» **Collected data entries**

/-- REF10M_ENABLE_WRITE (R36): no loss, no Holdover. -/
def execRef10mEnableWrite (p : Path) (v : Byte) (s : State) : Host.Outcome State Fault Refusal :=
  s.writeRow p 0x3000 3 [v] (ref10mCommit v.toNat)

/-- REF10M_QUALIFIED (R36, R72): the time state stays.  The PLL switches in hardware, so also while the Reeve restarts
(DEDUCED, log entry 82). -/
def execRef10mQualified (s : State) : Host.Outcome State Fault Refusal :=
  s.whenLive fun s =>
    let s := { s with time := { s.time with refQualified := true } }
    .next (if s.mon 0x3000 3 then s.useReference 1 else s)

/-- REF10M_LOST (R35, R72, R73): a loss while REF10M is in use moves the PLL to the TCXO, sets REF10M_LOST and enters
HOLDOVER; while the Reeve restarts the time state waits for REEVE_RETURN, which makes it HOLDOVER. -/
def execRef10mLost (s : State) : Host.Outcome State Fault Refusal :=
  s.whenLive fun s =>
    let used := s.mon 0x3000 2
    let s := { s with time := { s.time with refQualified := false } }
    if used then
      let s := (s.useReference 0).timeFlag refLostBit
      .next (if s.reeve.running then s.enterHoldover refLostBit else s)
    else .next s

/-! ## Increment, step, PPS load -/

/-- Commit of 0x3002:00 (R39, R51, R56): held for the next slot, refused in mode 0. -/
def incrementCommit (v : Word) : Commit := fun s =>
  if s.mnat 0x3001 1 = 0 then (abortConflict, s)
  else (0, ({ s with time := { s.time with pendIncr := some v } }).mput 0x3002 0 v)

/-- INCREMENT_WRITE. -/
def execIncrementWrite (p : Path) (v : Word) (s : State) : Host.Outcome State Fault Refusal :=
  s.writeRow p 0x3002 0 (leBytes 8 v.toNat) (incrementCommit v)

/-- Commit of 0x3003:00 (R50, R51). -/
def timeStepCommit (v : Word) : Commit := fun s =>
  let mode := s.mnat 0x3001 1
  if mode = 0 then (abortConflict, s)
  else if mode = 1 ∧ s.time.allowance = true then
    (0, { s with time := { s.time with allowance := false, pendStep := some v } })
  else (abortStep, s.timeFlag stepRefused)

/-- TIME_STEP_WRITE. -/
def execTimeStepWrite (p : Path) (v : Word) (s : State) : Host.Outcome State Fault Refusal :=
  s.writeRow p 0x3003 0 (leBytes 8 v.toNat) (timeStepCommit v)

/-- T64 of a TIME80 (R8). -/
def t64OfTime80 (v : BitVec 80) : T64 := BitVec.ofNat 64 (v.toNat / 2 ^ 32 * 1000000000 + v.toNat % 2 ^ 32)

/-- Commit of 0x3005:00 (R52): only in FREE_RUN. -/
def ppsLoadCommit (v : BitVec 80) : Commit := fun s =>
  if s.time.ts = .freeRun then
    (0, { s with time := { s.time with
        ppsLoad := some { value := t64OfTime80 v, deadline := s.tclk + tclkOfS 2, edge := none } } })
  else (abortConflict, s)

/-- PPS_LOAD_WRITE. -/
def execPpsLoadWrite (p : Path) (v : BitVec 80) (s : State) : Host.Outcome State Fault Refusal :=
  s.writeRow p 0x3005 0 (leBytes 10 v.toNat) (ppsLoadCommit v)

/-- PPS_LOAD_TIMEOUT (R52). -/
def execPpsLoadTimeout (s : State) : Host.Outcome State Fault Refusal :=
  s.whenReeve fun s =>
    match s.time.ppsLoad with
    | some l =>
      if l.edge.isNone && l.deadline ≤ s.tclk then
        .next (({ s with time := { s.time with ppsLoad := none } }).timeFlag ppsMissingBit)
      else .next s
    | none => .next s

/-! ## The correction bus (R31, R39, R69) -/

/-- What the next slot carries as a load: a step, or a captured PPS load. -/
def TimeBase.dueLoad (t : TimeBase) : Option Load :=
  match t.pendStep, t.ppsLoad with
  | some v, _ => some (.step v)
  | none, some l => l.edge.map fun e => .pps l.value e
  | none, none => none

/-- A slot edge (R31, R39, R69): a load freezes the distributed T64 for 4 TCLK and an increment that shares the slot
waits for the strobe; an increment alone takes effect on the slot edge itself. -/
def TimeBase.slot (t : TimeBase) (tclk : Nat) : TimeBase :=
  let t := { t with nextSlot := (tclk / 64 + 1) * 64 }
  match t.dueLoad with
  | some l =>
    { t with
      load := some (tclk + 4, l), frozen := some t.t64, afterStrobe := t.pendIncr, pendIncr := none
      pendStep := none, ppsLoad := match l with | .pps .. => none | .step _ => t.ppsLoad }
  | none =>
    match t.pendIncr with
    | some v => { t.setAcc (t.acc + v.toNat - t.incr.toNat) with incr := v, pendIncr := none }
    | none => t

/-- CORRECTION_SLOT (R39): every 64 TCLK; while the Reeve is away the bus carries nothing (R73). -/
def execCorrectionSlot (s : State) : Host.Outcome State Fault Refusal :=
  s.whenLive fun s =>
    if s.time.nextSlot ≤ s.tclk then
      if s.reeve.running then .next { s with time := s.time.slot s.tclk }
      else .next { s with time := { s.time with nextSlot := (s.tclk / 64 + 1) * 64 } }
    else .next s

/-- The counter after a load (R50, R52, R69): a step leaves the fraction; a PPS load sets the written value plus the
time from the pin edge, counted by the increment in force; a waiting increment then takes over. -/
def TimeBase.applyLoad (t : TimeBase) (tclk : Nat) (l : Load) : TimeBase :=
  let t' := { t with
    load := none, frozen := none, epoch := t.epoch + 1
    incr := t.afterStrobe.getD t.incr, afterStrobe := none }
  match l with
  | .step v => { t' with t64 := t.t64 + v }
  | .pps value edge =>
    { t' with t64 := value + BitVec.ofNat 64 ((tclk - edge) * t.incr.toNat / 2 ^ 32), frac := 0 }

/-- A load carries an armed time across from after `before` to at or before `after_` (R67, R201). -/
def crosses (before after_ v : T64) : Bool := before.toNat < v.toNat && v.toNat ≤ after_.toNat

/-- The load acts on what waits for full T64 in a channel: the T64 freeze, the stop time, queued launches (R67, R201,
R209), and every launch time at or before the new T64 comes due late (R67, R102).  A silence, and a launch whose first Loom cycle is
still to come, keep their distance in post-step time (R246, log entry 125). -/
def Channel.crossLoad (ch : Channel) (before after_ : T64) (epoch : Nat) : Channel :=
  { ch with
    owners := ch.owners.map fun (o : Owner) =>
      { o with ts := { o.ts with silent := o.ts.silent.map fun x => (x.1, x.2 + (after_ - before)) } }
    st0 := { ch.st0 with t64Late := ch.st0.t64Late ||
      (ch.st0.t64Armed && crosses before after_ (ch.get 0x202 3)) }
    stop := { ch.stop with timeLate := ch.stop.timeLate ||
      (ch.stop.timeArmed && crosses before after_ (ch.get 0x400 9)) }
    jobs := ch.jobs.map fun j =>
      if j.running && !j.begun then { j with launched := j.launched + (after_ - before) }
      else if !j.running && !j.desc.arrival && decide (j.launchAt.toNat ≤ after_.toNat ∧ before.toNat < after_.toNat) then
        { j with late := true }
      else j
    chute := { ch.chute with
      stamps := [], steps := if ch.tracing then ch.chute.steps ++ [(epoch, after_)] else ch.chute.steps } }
* * *
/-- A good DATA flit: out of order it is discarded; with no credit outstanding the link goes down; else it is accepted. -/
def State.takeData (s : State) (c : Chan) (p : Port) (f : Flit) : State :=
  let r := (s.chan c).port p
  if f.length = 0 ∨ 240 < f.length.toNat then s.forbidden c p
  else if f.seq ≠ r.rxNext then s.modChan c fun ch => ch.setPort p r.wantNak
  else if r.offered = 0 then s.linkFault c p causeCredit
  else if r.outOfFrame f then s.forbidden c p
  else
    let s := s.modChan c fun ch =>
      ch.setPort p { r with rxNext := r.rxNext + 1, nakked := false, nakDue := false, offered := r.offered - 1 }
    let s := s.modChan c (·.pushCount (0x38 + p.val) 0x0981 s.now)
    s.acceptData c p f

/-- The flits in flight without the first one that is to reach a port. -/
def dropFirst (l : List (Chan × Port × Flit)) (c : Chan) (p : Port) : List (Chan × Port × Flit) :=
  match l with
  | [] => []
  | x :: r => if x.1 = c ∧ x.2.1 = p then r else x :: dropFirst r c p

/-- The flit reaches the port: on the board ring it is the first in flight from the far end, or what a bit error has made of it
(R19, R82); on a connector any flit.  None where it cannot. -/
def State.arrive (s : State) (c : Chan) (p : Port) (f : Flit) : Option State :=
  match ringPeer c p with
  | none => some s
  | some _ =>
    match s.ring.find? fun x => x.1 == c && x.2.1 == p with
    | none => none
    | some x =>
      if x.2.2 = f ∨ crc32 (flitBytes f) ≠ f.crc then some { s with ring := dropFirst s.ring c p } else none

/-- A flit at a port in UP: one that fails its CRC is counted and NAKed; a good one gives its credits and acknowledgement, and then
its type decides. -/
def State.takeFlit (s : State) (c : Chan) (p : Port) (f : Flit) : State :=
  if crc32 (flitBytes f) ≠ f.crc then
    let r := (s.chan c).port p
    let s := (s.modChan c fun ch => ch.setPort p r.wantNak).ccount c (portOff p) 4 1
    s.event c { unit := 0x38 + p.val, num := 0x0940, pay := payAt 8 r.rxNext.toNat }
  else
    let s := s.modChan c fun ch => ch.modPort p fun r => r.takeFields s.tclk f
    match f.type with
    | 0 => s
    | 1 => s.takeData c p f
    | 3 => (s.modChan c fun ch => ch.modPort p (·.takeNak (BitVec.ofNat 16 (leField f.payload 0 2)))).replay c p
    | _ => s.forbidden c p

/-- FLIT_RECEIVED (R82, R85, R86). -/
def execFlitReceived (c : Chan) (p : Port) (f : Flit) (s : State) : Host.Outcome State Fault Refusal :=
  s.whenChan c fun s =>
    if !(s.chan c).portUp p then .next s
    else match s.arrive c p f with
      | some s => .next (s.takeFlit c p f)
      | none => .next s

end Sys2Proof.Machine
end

» **Description of the task**
The only reply wanted is the number of lines in the records above containing the word "arrive".

» **Answer area**
2